Jude was about to go to sleep.  
  She said goodnight to Vivi. She brushed her teeth. She read a few pages of a book. She promised herself she would not look at it tonight. When the landing light flickered off, Jude reached into her drawer and dug out the red-stoned ring. She held it up to the window and watched how the streetlamps made it glimmer. She reminded herself it had originally been hers, and that there was nothing shameful in looking at a pretty piece of jewelry one owned. She threatened to throw the wretched thing off the balcony.
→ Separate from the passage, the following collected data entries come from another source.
theorem State.greyTransfers_evolves {ps₀ : List Part} {b₀ : State} (s : State) (k : Nat) (ms : List VisorMiss)
    (hp₀ : [.lamp] ⊆ ps₀) (hb₀ : Evolves ps₀ b₀ s) :
    Evolves ps₀ b₀ (State.greyTransfers s k ms) := by
  simp only [List.cons_subset, List.nil_subset, and_true] at hp₀
  unfold State.greyTransfers
  try dsimp only
  repeat' (first
    | focus (simp (maxDischargeDepth := 60) only [↓State.coverWords_evolves, ↓Evolves.set_lamp, ↓Evolves.foldl,
        ↓Evolves.foldl_fst, ↓Evolves.ite, ↓Evolves.ite_fst, ↓Evolves.elim_opt, Evolves.refl, Nat.le_add_right, implies_true,
        List.cons_subset, List.nil_subset, and_true, hp₀, hb₀];done)
    | (refine Evolves.foldl _ _ _ (fun u x => ?_) ?_ <;> try dsimp only)
    | (refine Evolves.foldl_fst _ _ _ (fun u x => ?_) ?_ <;> try dsimp only)
    | split)

theorem State.visorEnds_evolves {ps₀ : List Part} {b₀ : State} (s : State) (k : Nat)
    (hp₀ : [.regs, .lamp] ⊆ ps₀) (hb₀ : Evolves ps₀ b₀ s) :
    Evolves ps₀ b₀ (State.visorEnds s k) := by
  simp only [List.cons_subset, List.nil_subset, and_true] at hp₀
  unfold State.visorEnds
  try dsimp only
  repeat' (first
    | focus (simp (maxDischargeDepth := 60) only [↓State.setFld_evolves, ↓Evolves.set_lamp, ↓Evolves.foldl, ↓Evolves.foldl_fst,
        ↓Evolves.ite, ↓Evolves.ite_fst, ↓Evolves.elim_opt, Evolves.refl, Nat.le_add_right, implies_true, List.cons_subset,
        List.nil_subset, and_true, hp₀, hb₀];done)
    | (refine Evolves.foldl _ _ _ (fun u x => ?_) ?_ <;> try dsimp only)
    | (refine Evolves.foldl_fst _ _ _ (fun u x => ?_) ?_ <;> try dsimp only)
    | split)

theorem State.beginVisit_evolves {ps₀ : List Part} {b₀ : State} (s : State) (k : Nat) (ms : List VisorMiss)
    (hp₀ : [.regs, .sent, .link, .repl, .faults, .nvm, .lamp, .diag, .red] ⊆ ps₀) (hb₀ : Evolves ps₀ b₀ s) :
    Evolves ps₀ b₀ (State.beginVisit s k ms) := by
  simp only [List.cons_subset, List.nil_subset, and_true] at hp₀
  unfold State.beginVisit
  try dsimp only
  repeat' (first
    | focus (simp (maxDischargeDepth := 60) only [↓State.pairsAtVisit_evolves, ↓State.setFld_evolves, ↓State.visorEnds_evolves,
        ↓State.greyTransfers_evolves, ↓State.visorMiss_evolves, ↓Evolves.set_lamp, ↓Evolves.foldl, ↓Evolves.foldl_fst,
        ↓Evolves.ite, ↓Evolves.ite_fst, ↓Evolves.elim_opt, Evolves.refl, Nat.le_add_right, implies_true, List.cons_subset,
        List.nil_subset, and_true, hp₀, hb₀];done)
    | (refine Evolves.foldl _ _ _ (fun u x => ?_) ?_ <;> try dsimp only)
    | (refine Evolves.foldl_fst _ _ _ (fun u x => ?_) ?_ <;> try dsimp only)
    | split)

theorem execVisitStart_evolves (misses : List VisorMiss) (s : State) :
    ∃ t₁, execVisitStart misses s = .next t₁ ∧ Evolves [.regs, .cycles, .wall, .sent, .link, .repl, .faults, .nvm, .lamp, .diag, .red] s t₁ := by
  have hb₀ := Evolves.refl [.regs, .cycles, .wall, .sent, .link, .repl, .faults, .nvm, .lamp, .diag, .red] s
  unfold execVisitStart
  refine ⟨_, rfl, ?_⟩
  try dsimp only
  repeat' (first
    | focus (simp (maxDischargeDepth := 60) only [↓State.beginVisit_evolves, ↓State.housekeeping_evolves,
        ↓State.untilWall_evolves, ↓Evolves.foldl, ↓Evolves.foldl_fst, ↓Evolves.ite, ↓Evolves.ite_fst, ↓Evolves.elim_opt,
        Evolves.refl, Nat.le_add_right, implies_true, List.cons_subset, List.nil_subset, and_true, List.mem_cons, reduceCtorEq,
        true_or, or_true, false_or, or_false, hb₀];done)
    | (refine Evolves.foldl _ _ _ (fun u x => ?_) ?_ <;> try dsimp only)
    | (refine Evolves.foldl_fst _ _ _ (fun u x => ?_) ?_ <;> try dsimp only)
    | split)

theorem State.endUpload_evolves {ps₀ : List Part} {b₀ : State} (s : State) (from_ upTo : Nat)
    (hp₀ : [.lamp] ⊆ ps₀) (hb₀ : Evolves ps₀ b₀ s) :
    Evolves ps₀ b₀ (State.endUpload s from_ upTo).1 := by
  simp only [List.cons_subset, List.nil_subset, and_true] at hp₀
  unfold State.endUpload
  try dsimp only
  repeat' (first
    | focus (simp (maxDischargeDepth := 60) only [↓State.coverWords_evolves, ↓Evolves.set_lamp, ↓Evolves.foldl,
        ↓Evolves.foldl_fst, ↓Evolves.ite, ↓Evolves.ite_fst, ↓Evolves.elim_opt, Evolves.refl, Nat.le_add_right, implies_true,
        List.cons_subset, List.nil_subset, and_true, hp₀, hb₀];done)
    | (refine Evolves.foldl _ _ _ (fun u x => ?_) ?_ <;> try dsimp only)
    | (refine Evolves.foldl_fst _ _ _ (fun u x => ?_) ?_ <;> try dsimp only)
    | split)

theorem State.cutPorts_evolves {ps₀ : List Part} {b₀ : State} (s : State) (flip : Nat) (ps : List Nat)
    (hp₀ : [.regs, .sent, .link, .repl, .faults, .nvm, .lamp, .red] ⊆ ps₀) (hb₀ : Evolves ps₀ b₀ s) :
    Evolves ps₀ b₀ (State.cutPorts s flip ps) := by
  simp only [List.cons_subset, List.nil_subset, and_true] at hp₀
  unfold State.cutPorts
  try dsimp only
  repeat' (first
    | focus (simp (maxDischargeDepth := 60) only [↓State.bump_evolves, ↓State.event_evolves, ↓State.setFlag_evolves,
        ↓State.fault_evolves, ↓Evolves.set_lamp, ↓Evolves.foldl, ↓Evolves.foldl_fst, ↓Evolves.ite, ↓Evolves.ite_fst,
        ↓Evolves.elim_opt, Evolves.refl, Nat.le_add_right, implies_true, List.cons_subset, List.nil_subset, and_true, hp₀,
        hb₀];done)
    | (refine Evolves.foldl _ _ _ (fun u x => ?_) ?_ <;> try dsimp only)
    | (refine Evolves.foldl_fst _ _ _ (fun u x => ?_) ?_ <;> try dsimp only)
    | split)

theorem State.closeUpload_evolves {ps₀ : List Part} {b₀ : State} (s : State) (flip upTo : Nat)
    (hp₀ : [.regs, .sent, .link, .repl, .faults, .nvm, .lamp, .red] ⊆ ps₀) (hb₀ : Evolves ps₀ b₀ s) :
    Evolves ps₀ b₀ (State.closeUpload s flip upTo) := by
  simp only [List.cons_subset, List.nil_subset, and_true] at hp₀
  unfold State.closeUpload
  try dsimp only
  repeat' (first
    | focus (simp (maxDischargeDepth := 60) only [↓State.endUpload_evolves, ↓State.cutPorts_evolves, ↓Evolves.set_lamp,
        ↓Evolves.foldl, ↓Evolves.foldl_fst, ↓Evolves.ite, ↓Evolves.ite_fst, ↓Evolves.elim_opt, Evolves.refl, Nat.le_add_right,
        implies_true, List.cons_subset, List.nil_subset, and_true, hp₀, hb₀];done)
    | (refine Evolves.foldl _ _ _ (fun u x => ?_) ?_ <;> try dsimp only)
    | (refine Evolves.foldl_fst _ _ _ (fun u x => ?_) ?_ <;> try dsimp only)
    | split)

theorem execUploadDeadline_evolves (s : State) :
    ∃ t₁, execUploadDeadline s = .next t₁ ∧ Evolves [.regs, .cycles, .wall, .sent, .link, .repl, .faults, .nvm, .lamp, .red] s t₁ := by
  have hb₀ := Evolves.refl [.regs, .cycles, .wall, .sent, .link, .repl, .faults, .nvm, .lamp, .red] s
  unfold execUploadDeadline
  refine ⟨_, rfl, ?_⟩
  try dsimp only
  repeat' (first
    | focus (simp (maxDischargeDepth := 60) only [↓State.closeUpload_evolves, ↓State.untilWall_evolves, ↓Evolves.foldl,
        ↓Evolves.foldl_fst, ↓Evolves.ite, ↓Evolves.ite_fst, ↓Evolves.elim_opt, Evolves.refl, Nat.le_add_right, implies_true,
        List.cons_subset, List.nil_subset, and_true, List.mem_cons, reduceCtorEq, true_or, or_true, false_or, or_false, hb₀];done)
    | (refine Evolves.foldl _ _ _ (fun u x => ?_) ?_ <;> try dsimp only)
    | (refine Evolves.foldl_fst _ _ _ (fun u x => ?_) ?_ <;> try dsimp only)
    | split)

theorem State.judgeSlip_evolves {ps₀ : List Part} {b₀ : State} (s : State) (n e : Nat)
    (hp₀ : [.regs, .sent, .link, .repl, .faults, .nvm, .red] ⊆ ps₀) (hb₀ : Evolves ps₀ b₀ s) :
    Evolves ps₀ b₀ (State.judgeSlip s n e) := by
  simp only [List.cons_subset, List.nil_subset, and_true] at hp₀
  unfold State.judgeSlip
  try dsimp only
  repeat' (first
    | focus (simp (maxDischargeDepth := 60) only [↓State.fault_evolves, ↓State.bump_evolves, ↓State.event_evolves, ↓Evolves.foldl,
        ↓Evolves.foldl_fst, ↓Evolves.ite, ↓Evolves.ite_fst, ↓Evolves.elim_opt, Evolves.refl, Nat.le_add_right, implies_true,
        List.cons_subset, List.nil_subset, and_true, hp₀, hb₀];done)
    | (refine Evolves.foldl _ _ _ (fun u x => ?_) ?_ <;> try dsimp only)
    | (refine Evolves.foldl_fst _ _ _ (fun u x => ?_) ?_ <;> try dsimp only)
    | split)

theorem State.frameRun_evolves {ps₀ : List Part} {b₀ : State} (s : State) (n : Nat)
    (hp₀ : [.regs, .lamp] ⊆ ps₀) (hb₀ : Evolves ps₀ b₀ s) :
    Evolves ps₀ b₀ (State.frameRun s n) := by
  simp only [List.cons_subset, List.nil_subset, and_true] at hp₀
  unfold State.frameRun
  try dsimp only
  repeat' (first
    | focus (simp (maxDischargeDepth := 60) only [↓State.configLatch_evolves, ↓State.setFlag_evolves, ↓Evolves.set_lamp,
        ↓Evolves.foldl, ↓Evolves.foldl_fst, ↓Evolves.ite, ↓Evolves.ite_fst, ↓Evolves.elim_opt, Evolves.refl, Nat.le_add_right,
        implies_true, List.cons_subset, List.nil_subset, and_true, hp₀, hb₀];done)
    | (refine Evolves.foldl _ _ _ (fun u x => ?_) ?_ <;> try dsimp only)
    | (refine Evolves.foldl_fst _ _ _ (fun u x => ?_) ?_ <;> try dsimp only)
    | split)

theorem State.busStarts_evolves {ps₀ : List Part} {b₀ : State} (s : State)
    (hp₀ : [.regs, .lamp] ⊆ ps₀) (hb₀ : Evolves ps₀ b₀ s) :
    Evolves ps₀ b₀ (State.busStarts s) := by
  simp only [List.cons_subset, List.nil_subset, and_true] at hp₀
  unfold State.busStarts
  try dsimp only
  repeat' (first
    | focus (simp (maxDischargeDepth := 60) only [↓State.initPort_evolves, ↓State.initBus_evolves, ↓Evolves.set_lamp,
        ↓Evolves.foldl, ↓Evolves.foldl_fst, ↓Evolves.ite, ↓Evolves.ite_fst, ↓Evolves.elim_opt, Evolves.refl, Nat.le_add_right,
        implies_true, List.cons_subset, List.nil_subset, and_true, hp₀, hb₀];done)
    | (refine Evolves.foldl _ _ _ (fun u x => ?_) ?_ <;> try dsimp only)
    | (refine Evolves.foldl_fst _ _ _ (fun u x => ?_) ?_ <;> try dsimp only)
    | split)

theorem State.lampFlip_evolves {ps₀ : List Part} {b₀ : State} (s : State) (n : Nat) (built : Bool) (misses : List VisorMiss)
    (hp₀ : [.regs, .sent, .link, .repl, .faults, .nvm, .lamp, .diag, .red] ⊆ ps₀) (hb₀ : Evolves ps₀ b₀ s) :
    Evolves ps₀ b₀ (State.lampFlip s n built misses) := by
  simp only [List.cons_subset, List.nil_subset, and_true] at hp₀
  unfold State.lampFlip
  try dsimp only
  repeat' (first
    | focus (simp (maxDischargeDepth := 60) only [↓State.busStarts_evolves, ↓State.housekeeping_evolves, ↓State.judgeSlip_evolves,
        ↓State.frameRun_evolves, ↓State.beginVisit_evolves, ↓Evolves.set_lamp, ↓Evolves.foldl, ↓Evolves.foldl_fst, ↓Evolves.ite,
        ↓Evolves.ite_fst, ↓Evolves.elim_opt, Evolves.refl, Nat.le_add_right, implies_true, List.cons_subset, List.nil_subset,
        and_true, hp₀, hb₀];done)
    | (refine Evolves.foldl _ _ _ (fun u x => ?_) ?_ <;> try dsimp only)
    | (refine Evolves.foldl_fst _ _ _ (fun u x => ?_) ?_ <;> try dsimp only)
    | split)

end Sys2Proof.Machine
end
She thought about how she would find the ring’s thief and choke the life out of him.  
   Then Jude slipped the ring onto her left hand and stared until she could imagine someone else having placed it there.

 

**Author's Note:**

> thank you for reading! i myself subscribe to the theory cardan exiled jude to keep her safe and hopefully undertones of that came through in the fic. i didn't want him to say that explicitly however in case when QoN comes out it turns out he really did just do it bc he's a little bitch and this whole fic would seem ridiculous and i'd put my clown makeup on. anyway it seems reasonable that at least part of jude's banishment was just pure spite so i mostly focused on that in the fic lmao
> 
> please be nice especially if it's a little ooc. like I said this is my first fic for the fandom and i spent all day writing this instead of studying for my history and maths gcse bc i love jude and her side hoe so much.